Der Protagonist David Hunter wird nicht sonderlich detailliert ausgearbeitet. Auch die anderen Figuren im Buch blieben eher blass und klischeehaft. Auffällig ist, dass jede von Simon Beckett beschriebene Figur irgendeinen Schicksalsschlag hinter sich zu haben scheint (oder dann jung stirbt).

Die Handlung ist angenehm spannend gestaltet, die Auflösung selbst ist sehr überraschend. Dies steigert zwar einerseits den Unterhaltungswert, bedeutet aber andererseits auch, dass der Autor mit Hinweisen auf den Täter sehr sparsam umgegangen ist. Auch die Ermittler im Buch finden den Täter und das Motiv schlussendlich durch reinen Zufall, und nicht durch ihre ermittlerische Tätigkeit (was bei maximal 10 potenziell Tatverdächtigen nicht übermässig anspruchsvoll gewesen wäre…).

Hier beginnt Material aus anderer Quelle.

-- ==== Sys2Proof/Machine/Ops.lean ====
section
/-! DEFINITION. The named operations on the block that the meanings share: giving a response (R58), taking a fault
(R112), the reset move, which is the only way out of one (R114, R130), and starting rounds (R94, R95, R103, R104); and
how the system of the two agents runs a step of the block. -/

namespace Sys2Proof.Machine

open Sys2Proof

/-! ### Responses and faults -/

/-- The response of a command that succeeds (R58). -/
def okResponse (dout : List Byte) : Response := { fault := false, cause := .none, dout := dout }

/-- The response of a command that faults: `rsp_fault = 1`, the cause, no bytes (R58, R112). -/
def faultResponse (c : Cause) : Response := { fault := true, cause := c, dout := [] }

/-- Fault entry in the block: `FAULT` and `CAUSE`, nothing else (R112). -/
def setFault (c : Cause) (b : Block) : Block := { b with fault := true, cause := c }

/-- `raise Fault(c)` in a host step (R10, R112): fault entry, with the response. -/
def raiseFault (c : Cause) (b : Block) : BlockResult := .next { block := setFault c b, rsp := some (faultResponse c) }

/-- A command that completes in the host step that accepts it, with its response (R58). -/
def complete (dout : List Byte) (b : Block) : BlockResult := .next { block := b, rsp := some (okResponse dout) }

/-- A step that gives no response. -/
def silent (b : Block) : BlockResult := .next { block := b, rsp := none }

/-- The reset move: the block takes its reset state, in every state of it, and gives no response; a command that was
running gets none (R23, R130, R131). -/
def blockReset (_ : Block) : BlockResult := silent Block.reset

/-! ### Contexts -/

/-- The block with context F constructed as `c`, or its lanes replaced. -/
def setFull (c : FullCtx) (b : Block) : Block := { b with full := some c }

/-- The block with context N constructed as `w`, or its words replaced. -/
def setNc (w : NcCtx) (b : Block) : Block := { b with nc := some w }

/-- The context with its lanes replaced; `F.LPP` and `F.NR` stay (R14). -/
def setLanes (c : FullCtx) (a : Cube c.lpp.toNat) : FullCtx := { c with a := a }

/-- The check `F.VALID`: `NO_CONTEXT`, or go on with the context (R110). -/
def withFull (b : Block) (k : FullCtx → BlockResult) : BlockResult :=
  match b.full with
  | none => raiseFault .noContext b
  | some c => k c

/-- The check `N.VALID`: `NO_CONTEXT`, or go on with the words (R110). -/
def withNc (b : Block) (k : NcCtx → BlockResult) : BlockResult :=
  match b.nc with
  | none => raiseFault .noContext b
  | some w => k w

/-! ### Rounds -/

/-- `RV`, `RI` and `RE` of a round-starting command (R17, R18). -/
def setRounds (v : Variant) (first stop : BitVec 4) (b : Block) : Block :=
  { b with rv := v, ri := first, re := stop }

/-- `BUSY <- 1`. -/
def setBusy (b : Block) : Block := { b with busy := true }

/-- A command that starts rounds: the response is left to the last engine step (R90). -/
def startRounds (v : Variant) (first stop : BitVec 4) (b : Block) : BlockResult :=
  silent (setBusy (setRounds v first stop b))

/-- The end of an engine step: `RI` advances by 1, and at `RE` the rounds end and the response is given (R83). -/
def advanceRound (b : Block) : BlockResult :=
  if b.ri + 1 = b.re then complete [] { b with ri := b.ri + 1, busy := false }
  else silent { b with ri := b.ri + 1 }

/-! ### The system of the block and the host (R11) -/

/-- The responses the host has received, with the one of this step, if there is one (R141). -/
def hear (r : Option Response) (rs : List Response) : List Response :=
  match r with
  | none => rs
  | some r => rs ++ [r]

/-- The system after a step of the block: the block's next state, and the response received. -/
def receive (o : BlockStep) (s : State) : State := { s with toBlock := o.block, rsps := hear o.rsp s.rsps }

/-- A step of the block, run in the system. It reads the block alone. -/
def onBlock (f : Block → BlockResult) (s : State) : Result :=
  match f s.toBlock with
  | .next o => .next (receive o s)
  | .fault e => .fault e
  | .refused e => .refused e

/-- The system after a fault: `FAULT`, `CAUSE` and the response, nothing else (R112). -/
def faultEntry (c : Cause) (s : State) : State :=
  receive { block := setFault c s.toBlock, rsp := some (faultResponse c) } s

/-- The system with the host's remaining moves replaced. -/
def setMoves (ms : List HostMove) (s : State) : State := { s with moves := ms }

end Sys2Proof.Machine
end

Blut fliesst nicht übermässig viel, so können sich auch etwas empfindlichere Gemüter an diesen Thriller wagen (aber nicht vergessen, es ist ein Thriller mit einem forensischen Anthropologen als Protagonisten, auch wenn die forensische Tätigkeit hier nur am Rande stattfindet, sehr sensiblen Lesern könnte es immer noch zu viel sein).

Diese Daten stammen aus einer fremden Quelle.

-- ==== Sys2Proof/Safety.lean ====
section
/-! DEFINITION. What counts as a good state and as a good run, in the terms the statements use (rules R19, R141). -/

namespace Sys2Proof.Machine

open Sys2Proof

/-- R19 (a): `BUSY` and `FAULT` are never both 1. -/
def BusyFaultExclusive (s : State) : Prop := ¬(s.busy = true ∧ s.fault = true)

/-- R19 (b): while `BUSY = 1`, `0 <= RI < RE <= 12` and the context `RV` selects is valid. -/
def RoundsInRange (s : State) : Prop :=
  s.busy = true → s.ri.toNat < s.re.toNat ∧ s.re.toNat ≤ 12 ∧ contextValid s.toBlock s.rv = true

/-- R19 (c): when `F.VALID = 1`, `1 <= F.LPP <= 4` and `F.NR <= 12`. -/
def FullConfigLegal (s : State) : Prop := ∀ c, s.full = some c → LegalLanes c.lpp ∧ LegalRounds c.nr

/-- R19 (d): `CAUSE = 0` if and only if `FAULT = 0`. -/
def CauseIffFault (s : State) : Prop := s.cause = .none ↔ s.fault = false

/-- The four invariants of R19. -/
def ControllerInv (s : State) : Prop := BusyFaultExclusive s ∧ RoundsInRange s ∧ FullConfigLegal s ∧ CauseIffFault s

/-- The host leaves the block alone in the next step: it has no move left, or it holds a command at the port. -/
def HostWaits (s : State) : Prop := s.moves = [] ∨ ∃ c ms, s.moves = .offer c :: ms

/-- `k` steps, stopping at the first stop (R141: a run is a finite sequence of moves with the engine steps they
cause). -/
def steps : Nat → State → Result
  | 0, s => .next s
  | k + 1, s =>
    match step s with
    | .next t => steps k t
    | .fault r => .fault r
    | .refused r => .refused r

/-! ### The end of a run (R141) -/

/-- The next turn accepts a command: one is offered, `BUSY = 0` and `FAULT = 0` (R90). -/
def acceptsNow (s : State) : Bool :=
  match s.moves with
  | .offer _ :: _ => hostStepEnabled s.toBlock
  | _ => false

/-- The next turn is a reset that abandons running rounds: their command never gets a response (R131). -/
def abandonsNow (s : State) : Bool :=
  match s.moves with
  | .reset :: _ => s.busy
  | _ => false

/-- How many of `k` turns from a state have the given property. -/
def countTurns (p : State → Bool) : Nat → State → Nat
  | 0, _ => 0
  | k + 1, s =>
    (p s).toNat +
      match step s with
      | .next t => countTurns p k t
      | .fault _ => 0
      | .refused _ => 0

/-- The commands of a run of `k` turns: those accepted in it, and the one whose rounds run when it starts. -/
def commandsOf (k : Nat) (s : State) : Nat := s.busy.toNat + countTurns acceptsNow k s

/-- R141: the run of `k` turns from `s` has ended well in `t`: the host has issued its last command, `BUSY = 0`,
`FAULT = 0`, and every accepted command has had its response. A command whose rounds a reset abandoned has had none,
and the run has then not ended well (R131). -/
structure EndedWell (k : Nat) (s t : State) : Prop where
  runs : steps k s = .next t
  lastMove : t.moves = []
  idle : t.busy = false
  noFault : t.fault = false
  answered : t.rsps.length = s.rsps.length + commandsOf k s

/-- R141: the run has ended badly: it stopped with `FAULT = 1`. -/
structure EndedBadly (k : Nat) (s t : State) : Prop where
  runs : steps k s = .next t
  lastMove : t.moves = []
  fault : t.fault = true

/-! ### Runs and contexts (R107) -/

/-- The same outcome, its next state changed by `f`. -/
def mapNext (f : State → State) (r : Result) : Result :=
  match r with
  | .next s => .next (f s)
  | .fault e => .fault e
  | .refused e => .refused e

/-- The state with context F replaced by any other value of it, constructed or not (R107). -/
def replaceFull (f : Option FullCtx) (s : State) : State := { s with full := f }

/-- The state with context N replaced by any other value of it, constructed or not (R107). -/
def replaceNc (w : Option NcCtx) (s : State) : State := { s with nc := w }

/-! ### Kinds of commands, by the tables of the spec -/

/-- The command works on context F (R49). -/
def isFull (i : Instr) : Bool :=
  match i with
  | .fNew _ _ => true
  | .fLoad _ _ _ => true
  | .fAbsorb _ => true
  | .fRound _ => true
  | .fPermute => true
  | .fDigest => true
  | .fGetplane _ => true
  | .nInit => false
  | .nLoad _ => false
  | .nAbsorb _ => false
  | .nRound _ => false
  | .nPermute => false
  | .nDigest => false

/-- The command reads the input buffer (R30, R45). -/
def takesData (i : Instr) : Bool :=
  match i with
  | .fNew _ _ => false
  | .fLoad _ _ _ => true
  | .fAbsorb _ => true
  | .fRound _ => false
  | .fPermute => false
  | .fDigest => false
  | .fGetplane _ => false
  | .nInit => false
  | .nLoad _ => true
  | .nAbsorb _ => true
  | .nRound _ => false
  | .nPermute => false
  | .nDigest => false

/-- The command writes `F.VALID`, `F.LPP`, `F.NR` or `A` (R24). -/
def writesFull (i : Instr) : Bool :=
  match i with
  | .fNew _ _ => true
  | .fLoad _ _ _ => true
  | .fAbsorb _ => true
  | .fRound _ => false
  | .fPermute => false
  | .fDigest => false
  | .fGetplane _ => false
  | .nInit => false
  | .nLoad _ => false
  | .nAbsorb _ => false
  | .nRound _ => false
  | .nPermute => false
  | .nDigest => false

/-- The command writes `N.VALID` or `W` (R24). -/
def writesNc (i : Instr) : Bool :=
  match i with
  | .fNew _ _ => false
  | .fLoad _ _ _ => false
  | .fAbsorb _ => false
  | .fRound _ => false
  | .fPermute => false
  | .fDigest => false
  | .fGetplane _ => false
  | .nInit => true
  | .nLoad _ => true
  | .nAbsorb _ => true
  | .nRound _ => false
  | .nPermute => false
  | .nDigest => false

/-- The command writes `BUSY`, `RI`, `RE` and `RV` (R24). -/
def startsRounds (i : Instr) : Bool :=
  match i with
  | .fNew _ _ => false
  | .fLoad _ _ _ => false
  | .fAbsorb _ => false
  | .fRound _ => true
  | .fPermute => true
  | .fDigest => false
  | .fGetplane _ => false
  | .nInit => false
  | .nLoad _ => false
  | .nAbsorb _ => false
  | .nRound _ => true
  | .nPermute => true
  | .nDigest => false

/-- The command creates its context, so that it never raises `NO_CONTEXT` (R111). -/
def constructs (i : Instr) : Bool :=
  match i with
  | .fNew _ _ => true
  | .fLoad _ _ _ => true
  | .fAbsorb _ => false
  | .fRound _ => false
  | .fPermute => false
  | .fDigest => false
  | .fGetplane _ => false
  | .nInit => true
  | .nLoad _ => true
  | .nAbsorb _ => false
  | .nRound _ => false
  | .nPermute => false
  | .nDigest => false

/-- The context the command addresses exists, or the command creates it (R110, cause 2). -/
def addressed (i : Instr) (s : State) : Bool :=
  constructs i || (if isFull i then fValid s.toBlock else nValid s.toBlock)

/-- The causes a decoded command can raise, by the column of R110. -/
def mayRaise (i : Instr) (c : Cause) : Bool :=
  match c with
  | .none => false
  | .illegalCmd => false
  | .noContext => !constructs i
  | .badLanes => match i with
    | .fNew _ _ => true
    | .fLoad _ _ _ => true
    | _ => false
  | .badRounds => match i with
    | .fNew _ _ => true
    | .fLoad _ _ _ => true
    | _ => false
  | .badRoundIndex => match i with
    | .fRound _ => true
    | .nRound _ => true
    | _ => false
  | .badPlaneIndex => match i with
    | .fGetplane _ => true
    | _ => false
  | .oversize => takesData i

/-! ### The commands of one context in a run (R107) -/

/-- The context a command works on (R49). -/
def contextOf (i : Instr) : Variant := if isFull i then .F else .N

/-- The move offers a command of the given context. -/
def offersOn (v : Variant) (m : HostMove) : Bool :=
  match m with
  | .offer c =>
    match decode c with
    | .ok i => contextOf i == v
    | .error _ => false
  | .idle => false
  | .reset => false

/-- The state with only the commands of one context left of the host's moves. -/
def onlyCommandsOf (v : Variant) (s : State) : State := setMoves (s.moves.filter (offersOn v)) s

/-- The next turn works on the given context: its rounds run, or a command of it is accepted. -/
def worksOn (v : Variant) (s : State) : Bool :=
  if s.busy then s.rv == v
  else match s.moves with
    | m :: _ => offersOn v m
    | [] => false

/-- The responses that the commands of one context get in `k` turns, in order. -/
def responsesOf (v : Variant) : Nat → State → List Response
  | 0, _ => []
  | k + 1, s =>
    match step s with
    | .next t => (if worksOn v s then t.rsps.drop s.rsps.length else []) ++ responsesOf v k t
    | .fault _ => []
    | .refused _ => []

/-- The run of `k` turns from an idle state has come to its end in `t` without a reset and without a fault. -/
structure UndisturbedRun (k : Nat) (s t : State) : Prop where
  runs : steps k s = .next t
  startsIdle : s.busy = false
  noReset : .reset ∉ s.moves
  lastMove : t.moves = []
  idle : t.busy = false
  noFault : t.fault = false

end Sys2Proof.Machine
end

Der Schreibstil des Autors Simon Beckett liest sich flüssig, ist aber durch viele Wiederholungen und eher einfach gelagerte Sätze geprägt. Wer hier hochstehende Literatur sucht, wird nicht fündig, die David Hunter Reihe ist klar zur reinen Unterhaltung ausgelegt.

Mein Fazit

Spannender Thriller, der auf reine Unterhaltung ohne grossen Anspruch ausgelegt ist. Kann alleine oder auch als Teil der Reihe gelesen werden.